Plain old water still does the trick

Plain old water still does the trick

You’ve probably heard those stories about marathoners who drank water religiously during the race and then collapsed from dehydration at the finish line. Come to find out, dehydration wasn’t their undoing, but rather a depletion of sodium and potassium, the minerals – commonly known as electrolytes – that help fuel our muscles during exercise. Another surprise: drinking water can exacerbate the problem by flushing the body of the minerals it needs.

Not so surprising is the fact that advertisers and marketers have latched onto this notion that water just doesn’t cut it if you’re out there working up a sweat. So now we have “Smartwater,” “Vitaminwater” and all kinds of coconut waters on the shelves beside the old standbys of Gatorade and Powerade – products that supposedly replenish the electrolytes we lose during our workouts.

So how do you decide which product is best for you? According to nutrition experts – and lots of athletes – the choice is easy: none of the above.

“I just drink plain old water,” says Mandy Farrar of Caratunk, who just completed her second Ironman Triathlon July 27. “I never liked those flavored sports drinks. Waters with electrolytes are full of sugar.”

Indeed, some flavors of Gatorade, Powerade and Vitaminwater have about 20 mgs. of sugar per bottle (about half that of a Coke or Pepsi, but more than you’d expect in a “healthy” drink.)

Some say the body actually needs sugar while it’s exercising, but it’s the kind of sugar in these drinks that should give one pause. Vitaminwater, for example, lists crystalline fructose as its second ingredient. Fructose (as opposed to actual cane sugar) has been implicated in the rise of Type 2 diabetes, according to a number of studies. In addition, a recent study suggests that fructose slows down brain function and could lead to Alzheimer’s.

Of course, all these studies come from experiments on mice or rats that are fed megadoses of fructose. So, as the saying goes, everything in moderation probably won’t kill you. But for some reason, crystalline fructose sounds like something cooked up in Frankenstein’s laboratory. And we all know how that turned out.

Sugar aside, the worst thing about the new sports drinks is the fact that they aren’t living up to their health claims. In 2009, the Center for Science in the Public Interest brought a suit against Coca Cola for “deceptive and unsubstantiated” health claims about its Vitaminwaters, which contain miniscule amounts of zinc, vitamin C and electrolytes. The suit is ongoing, but you might say the jury is already in. During oral arguments concerning the motion to dismiss the case, Coke’s lawyers admitted that “no consumer could reasonably be misled into thinking Vitaminwater was a healthy beverage.” The judge denied Coke’s motion to dismiss the suit.

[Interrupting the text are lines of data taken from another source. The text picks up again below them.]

-- ==== Sys2Proof/Machine/Pins.lean ====
section
/-! DEFINITION. The pins as seen from their owners (R140 to R148, R156 to R160): pads, release, bank supplies, clock
outputs. -/

namespace Sys2Proof.Machine

/-! ### Pads -/

/-- The standby takes run control and loads only by replay (R437). -/
def State.standbyLocked (s : State) : Bool :=
  s.rdb F.PAIR_CFG.EN && s.rd F.PAIR_STAT.ROLE == 1 && (s.rd F.PAIR_STAT.STATE == 1 || s.rd F.PAIR_STAT.STATE == 2)

/-- The pair holds every bank and clock output off: the role is STANDBY, or a takeover has not released them (R436,
R447). -/
def State.pairHeld (s : State) : Bool :=
  (s.rdb F.PAIR_CFG.EN && s.rd F.PAIR_STAT.ROLE == 1) || s.pair.releaseAt.isSome

/-- The boundary register controls the pads it covers: EXTEST, HIGHZ or CLAMP is the current instruction (R479). -/
def State.boundaryHolds (s : State) : Bool := s.sec.jtag == 0x00 || s.sec.jtag == 0x03 || s.sec.jtag == 0x04

/-- Nothing holds the pads in the unreleased state whatever RELEASE says (R159, R436, R479). -/
def State.padsFree (s : State) : Bool := s.host.hsEarly && !s.pairHeld && !s.boundaryHolds

/-- A pad drives a level, or is released with its pull; OUT keeps the level last driven (Table PIN-2). -/
def State.setPad (s : State) (p : Nat) (level oe : Bool) : State :=
  (s.onlyIf oe fun s => s.wrb F.PIN_STAT.OUT level p).wrb F.PIN_STAT.OE oe p

/-- The level and enable that the fabric drive latch gives a pin (Table PIN-5). -/
def State.fabPad (s : State) (p : Nat) : Bool × Bool :=
  let l := s.rdb F.PIN_STAT.FAB_LATCH p
  match s.rd F.PIN_CFG.FAB_MODE p with
  | 1 => (l, !l)
  | 2 => (l, l)
  | _ => (l, true)

/-- The owner in effect at a pad (Table PIN-2). -/
def State.padOwner (s : State) (p : Nat) : Nat := s.rd F.PIN_STAT.OWNER p

/-- The pull that acts on a pad that is not driven (Table PIN-2): none while the main rails are not valid (R488), the weak
pull-down while its bank is not released (R146) or its ELA output is held off by GOE (R173), else PULL. -/
def State.padPull (s : State) (p : Nat) : Nat :=
  if s.clk.por then 0
  else if !s.rdb F.PIN_BANK_STAT.RELEASED (p / 32) || (s.padOwner p == 3 && !s.pin.elaGoe.getLsbD p) then 2
  else s.rd F.PIN_CFG.PULL p

/-- A newly assigned owner sets level and enable from its source; TLQ keeps what the pad had (R145, Table PIN-4). -/
def State.ownerTakes (s : State) (p : Nat) : State :=
  match s.padOwner p with
  | 0 => s.setPad p (s.rdb F.PIN_STATIC.VALUE p) (s.rdb F.PIN_STATIC.OE p)
  | 1 => s.setPad p (s.fabPad p).1 (s.fabPad p).2
  | 2 => s
  | _ => s.setPad p (s.pin.elaOut.getLsbD p) (s.pin.elaOe.getLsbD p)

/-- The pins of a bank (R140). -/
def bankPins (b : Nat) : List Nat := (List.range 32).map fun j => 32 * b + j

/-- RELEASED follows RELEASE, VIO_GOOD and what holds the pads; when it rises the pins follow their owners as if just
assigned, and when it falls every pin is high impedance (R146, R147, R159). -/
def State.showRelease (s : State) (b : Nat) : State :=
  let want := s.rdb F.PIN_BANK_CTRL.RELEASE b && s.rdb F.PIN_BANK_STAT.VIO_GOOD b && s.padsFree
  let was := s.rdb F.PIN_BANK_STAT.RELEASED b
  let s := s.wrb F.PIN_BANK_STAT.RELEASED want b
  if want && !was then s.each (bankPins b) State.ownerTakes
  else if was && !want then s.each (bankPins b) fun s p => s.setPad p false false
  else s

/-- Every bank again, after something that holds them has changed. -/
def State.showReleases (s : State) : State := s.each (List.range 16) State.showRelease

/-- Every bank is unreleased and RELEASE cleared (R159, R427, R479, R487). -/
def State.unreleaseAll (s : State) : State :=
  s.each (List.range 16) fun s b => (s.wr F.PIN_BANK_CTRL.RELEASE 0 b).showRelease b

/-- The owner and settings of a pin have been committed: they take effect at step C, the next step of the step clock (R145). -/
def State.pinCommitted (s : State) (p : Nat) : State :=
  s.onlyIf (!s.pin.changing.contains p) fun s => s.setPins { s.pin with changing := s.pin.changing ++ [p] }

/-- The committed owner and settings of a pin take effect at step C (R145): a new owner takes the pad; STATIC values and
FAB_MODE of an unchanged owner act too. From a load's point of no return until the first FAB_START a pin already
owned FABRIC keeps its level and enable (R125). -/
def State.pinTakes (s : State) (p : Nat) : State :=
  let old := s.padOwner p
  let new := s.rd F.PIN_CFG.OWNER p
  let s := s.wr F.PIN_STAT.OWNER new p
  if !s.rdb F.PIN_BANK_STAT.RELEASED (p / 32) then s
  else if old == new && (new == 2 || new == 3 || (new == 1 && s.fab.quiet)) then s
  else s.ownerTakes p

/-- RELEASE of a bank has been committed: it acts on step C (R146). -/
def State.releaseCommitted (s : State) (b : Nat) : State :=
  s.onlyIf (!s.pin.releasing.contains b) fun s => s.setPins { s.pin with releasing := s.pin.releasing ++ [b] }

/-- A committed RELEASE acts on step C (R146): VIO_GOOD = 0 there overrides it without an event. -/
def State.releaseTakes (s : State) (b : Nat) : State :=
  (s.onlyIf (!s.rdb F.PIN_BANK_STAT.VIO_GOOD b) fun s => s.wr F.PIN_BANK_CTRL.RELEASE 0 b).showRelease b

/-- Step C: what was committed for the pins and banks since the step before takes effect (R145, R146). -/
def State.pinsTake (s : State) : State :=
  let l := s.pin.changing
  let b := s.pin.releasing
  let s := s.setPins { s.pin with changing := [], releasing := [] }
  (s.each l State.pinTakes).each b State.releaseTakes

/-- A drive value takes effect at a pin (R144); on step C the pad is left to the owner that is then in effect (R145). -/
def State.drivePin (s : State) (p : Nat) (v : Bool) : State :=
  let s := s.wrb F.PIN_STAT.FAB_LATCH v p
  if s.rdb F.PIN_BANK_STAT.RELEASED (p / 32) && s.padOwner p == 1 && !s.fab.quiet && !s.pin.changing.contains p then
    s.setPad p (s.fabPad p).1 (s.fabPad p).2
  else s

/-- A launch changes a selected pin whose owner is TLQ (R95); an unreleased pad stays (R146, R436). -/
def State.launchPin (s : State) (p : Nat) (v en : Bool) : State :=
  s.onlyIf (s.padOwner p == 2 && s.rdb F.PIN_BANK_STAT.RELEASED (p / 32)) fun s => s.setPad p v en

/-- The ELA outputs and output enables assigned to the pins change, and with them the pads owned ELA (R143); `goe`: pins whose
source is a scope with GOE asserted (R173). -/
def State.elaDrives (s : State) (out oe goe : BitVec 512) : State :=
  let diff := (s.pin.elaOut ^^^ out) ||| (s.pin.elaOe ^^^ oe)
  let s := (s.setPins { s.pin with elaOut := out, elaOe := oe, elaGoe := goe })
  s.each (maskBits 512 diff.toNat) fun s p =>
    s.onlyIf (s.padOwner p == 3 && s.rdb F.PIN_BANK_STAT.RELEASED (p / 32)) fun s => s.ownerTakes p

/-- What the input samplers and compare inputs read: pins of a bank whose supply is lost read 0 (R147, R148). -/
def State.received (s : State) (pins : BitVec 512) : BitVec 512 :=
  (List.range 16).foldl (fun v b =>
    if s.rdb F.PIN_BANK_STAT.VIO_GOOD b then v else v &&& ~~~(BitVec.ofNat 512 (0xFFFFFFFF * 2 ^ (32 * b)))) pins

/-- The receivers as they now are. -/
def State.setRecv (s : State) (pins : BitVec 512) : State := s.setPins { s.pin with recv := pins }

/-- The input samplers take the receivers (R148). -/
def State.samplePins (s : State) (v : BitVec 512) : State := s.setFab { s.fab with samples := v }

/-- PIN_STAT.IN of pin p, sampled at the time of the read (Table PIN-2). -/
def State.samplePin (s : State) (p : Nat) : State := s.wrb F.PIN_STAT.IN ((s.received s.pin.recv).getLsbD p) p

/-! ### Clock outputs -/

/-- What a clock output pad does: 0 high impedance, 1 held low, 2 running. -/
def State.dcoPad (s : State) (k : Nat) : Nat := Sparse.get (fun _ => 0) s.pin.dcoPad k

/-- The machine with a clock output pad set; nothing but high impedance while the outputs are held (R159, R436). -/
def State.setDco (s : State) (k v : Nat) : State :=
  (s.setPins { s.pin with dcoPad := Sparse.set (fun _ => 0) s.pin.dcoPad k (if s.padsFree then v else 0) })

/-- The modulation that is committed for an output: CTRL, SSC, then the profile words (R157). -/
def State.dcoWords (s : State) (k : Nat) : List Nat :=
  [s.rd F.PIN_DCO_CTRL.SSC k, s.rd F.PIN_DCO_CTRL.PROFILE k, s.rd F.PIN_DCO_SSC.RATE k, s.rd F.PIN_DCO_SSC.DEPTH k]
    ++ (List.range 32).map fun i => s.rdReg (F.PIN_DCO_PROF.P_EVEN.off k i)

/-- The committed modulation takes effect at an output, whose modulation period begins. -/
def State.dcoModulate (s : State) (k : Nat) : State :=
  s.setPins { s.pin with
    dcoMod := Sparse.set (fun _ => []) s.pin.dcoMod k (s.dcoWords k)
    dcoStart := Sparse.set (fun _ => 0) s.pin.dcoStart k s.now }

/-- The word of the modulation in force at an output: 0 SSC, 1 PROFILE, 2 RATE, 3 DEPTH, 4 + i profile word i. -/
def State.dcoWord (s : State) (k w : Nat) : Nat := (Sparse.get (fun _ => []) s.pin.dcoMod k).getD w 0

/-- The built-in triangle: 65,535 × (1 − |i − 32| / 32), rounded down (R157). -/
def dcoTriangle (i : Nat) : Nat := 65535 * (32 - ((i : Int) - 32).natAbs) / 32

/-- Profile value p_i in force at an output (R157, Table PIN-9). -/
def State.dcoProfile (s : State) (k i : Nat) : Nat :=
  if s.dcoWord k 1 = 0 then dcoTriangle i
  else if i % 2 = 0 then bits (s.dcoWord k (4 + i / 2)) 15 0 else bits (s.dcoWord k (4 + i / 2)) 31 16

/-- The nominal frequency f₀ of an output in Hz (R156). -/
def State.dcoNominal (s : State) (k : Nat) : Rat :=
  50000000 * (s.rd F.PIN_DCO_DIV.N k + (s.rd F.PIN_DCO_FRAC.F k : Rat) / 2 ^ 24) / s.rd F.PIN_DCO_DIV.D k

/-- The frequency of an output in interval i of its modulation period, in Hz (R157). -/
def State.dcoFreq (s : State) (k i : Nat) : Rat :=
  let depth : Rat := (s.dcoWord k 3 : Rat) / 2000
  let p : Rat := (s.dcoProfile k i : Rat) / 65535
  match s.dcoWord k 0 with
  | 1 => s.dcoNominal k * (1 - depth * p)
  | 2 => s.dcoNominal k * (1 + depth * (p - 1 / 2))
  | _ => s.dcoNominal k

/-- The interval that an output is in: the period has 64 equal ones, at f_mod = RATE × 100 Hz (R157). -/
def State.dcoInterval (s : State) (k : Nat) : Nat :=
  (s.now - Sparse.get (fun _ => 0) s.pin.dcoStart k) * (64 * (100 * s.dcoWord k 2)) / 10 ^ 9 % 64

/-- A committed change of a clock output (R158); `synth`: N, F or D has changed; `was`: EN before it. -/
def State.dcoCommitted (s : State) (k : Nat) (was synth : Bool) : State :=
  let now := s.rdb F.PIN_DCO_CTRL.EN k
  if !now then s.onlyIf was fun s => (s.wr F.PIN_DCO_CTRL.LOCKED 0 k).setDco k 1
  else s.onlyIf (!was || synth) fun s => (s.wr F.PIN_DCO_CTRL.LOCKED 0 k).setDco k 1

/-- DCO_UNLOCK (R158). -/
def execDcoUnlock (k : BitVec 3) (s : State) : Host.Outcome State Fault Refusal :=
  let k := k.toNat
  .next <| s.live fun s => s.onlyIf (s.rdb F.PIN_DCO_CTRL.EN k && s.rdb F.PIN_DCO_CTRL.LOCKED k) fun s =>
    ((s.wr F.PIN_DCO_CTRL.LOCKED 0 k).setDco k 1).event 0x0604 sevError (sourceId 0x0604 0 (0x100 + k))

/-- DCO_LOCK_ACQUIRED (R158): the output restarts, its modulation with it. -/
def execDcoLockAcquired (k : BitVec 3) (s : State) : Host.Outcome State Fault Refusal :=
  let k := k.toNat
  .next <| s.live fun s => s.onlyIf (s.rdb F.PIN_DCO_CTRL.EN k && !s.rdb F.PIN_DCO_CTRL.LOCKED k) fun s =>
    ((s.wr F.PIN_DCO_CTRL.LOCKED 1 k).setDco k 2).dcoModulate k

/-- DCO_MODULATION_PERIOD_START (R158). -/
def execDcoModulationPeriodStart (k : BitVec 3) (s : State) : Host.Outcome State Fault Refusal :=
  let k := k.toNat
  .next <| s.live fun s => s.onlyIf (s.rdb F.PIN_DCO_CTRL.LOCKED k) fun s => s.dcoModulate k

/-- Every clock output is held in high impedance with EN cleared (R159). -/
def State.dcoHold (s : State) : State :=
  s.each (List.range 8) fun s k =>
    let s := (s.wr F.PIN_DCO_CTRL.EN 0 k).wr F.PIN_DCO_CTRL.LOCKED 0 k
    (s.setPins { s.pin with dcoPad := Sparse.erase s.pin.dcoPad k })

/-- Every clock output that is driven stops low (R159). -/
def State.dcoStop (s : State) : State :=
  s.each (List.range 8) fun s k => s.onlyIf (s.dcoPad k != 0) fun s => s.setPins { s.pin with
    dcoPad := Sparse.insert s.pin.dcoPad k 1 }

/-- Clock outputs after what held them has ended, or begun: a locked output runs, an enabled one without lock is low, one
that is not enabled is not driven (R159, R436). -/
def State.showDco (s : State) : State :=
  s.each (List.range 8) fun s k =>
    s.setDco k (if !s.rdb F.PIN_DCO_CTRL.EN k then 0 else if s.rdb F.PIN_DCO_CTRL.LOCKED k then 2 else 1)

/-! ### HS_EARLY_N -/

/-- HS_EARLY_N falls (R159, R408): pins and clock outputs are held, RELEASE and EN are cleared, both transmitters are
off. -/
def State.hsFall (s : State) : State :=
  ((s.setHost { s.host with hsEarly := false, txOn := false }).unreleaseAll).dcoHold

/-- HS_EARLY_N_FALL (R159). -/
def execHsEarlyNFall (s : State) : Host.Outcome State Fault Refusal :=
  .next (if s.host.hsEarly then s.hsFall else s)

/-- HS_EARLY_N_RISE (R408): the hold ends and both transmitters are on again. -/
def execHsEarlyNRise (s : State) : Host.Outcome State Fault Refusal :=
  .next (if s.host.hsEarly then s
    else ((s.setHost { s.host with hsEarly := true, txOn := true }).showReleases).showDco)

end Sys2Proof.Machine
end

Then there’s the category of coconut waters. When these new players burst onto the sports drink scene several years ago, many proclaimed them to be the all-natural alternative to those sugary sports drinks. They are made from coconuts, with only pure fruit juice added, and the potassium and magnesium supposedly come from the all-natural ingredients themselves. According to Vita Coco’s advertising, there’s three times as much potassium in an 8-ounce serving of Vita Coco as you’d get in one banana, and the sugar (11g in the plain coconut flavor) is natural fruit sugar, not fructose.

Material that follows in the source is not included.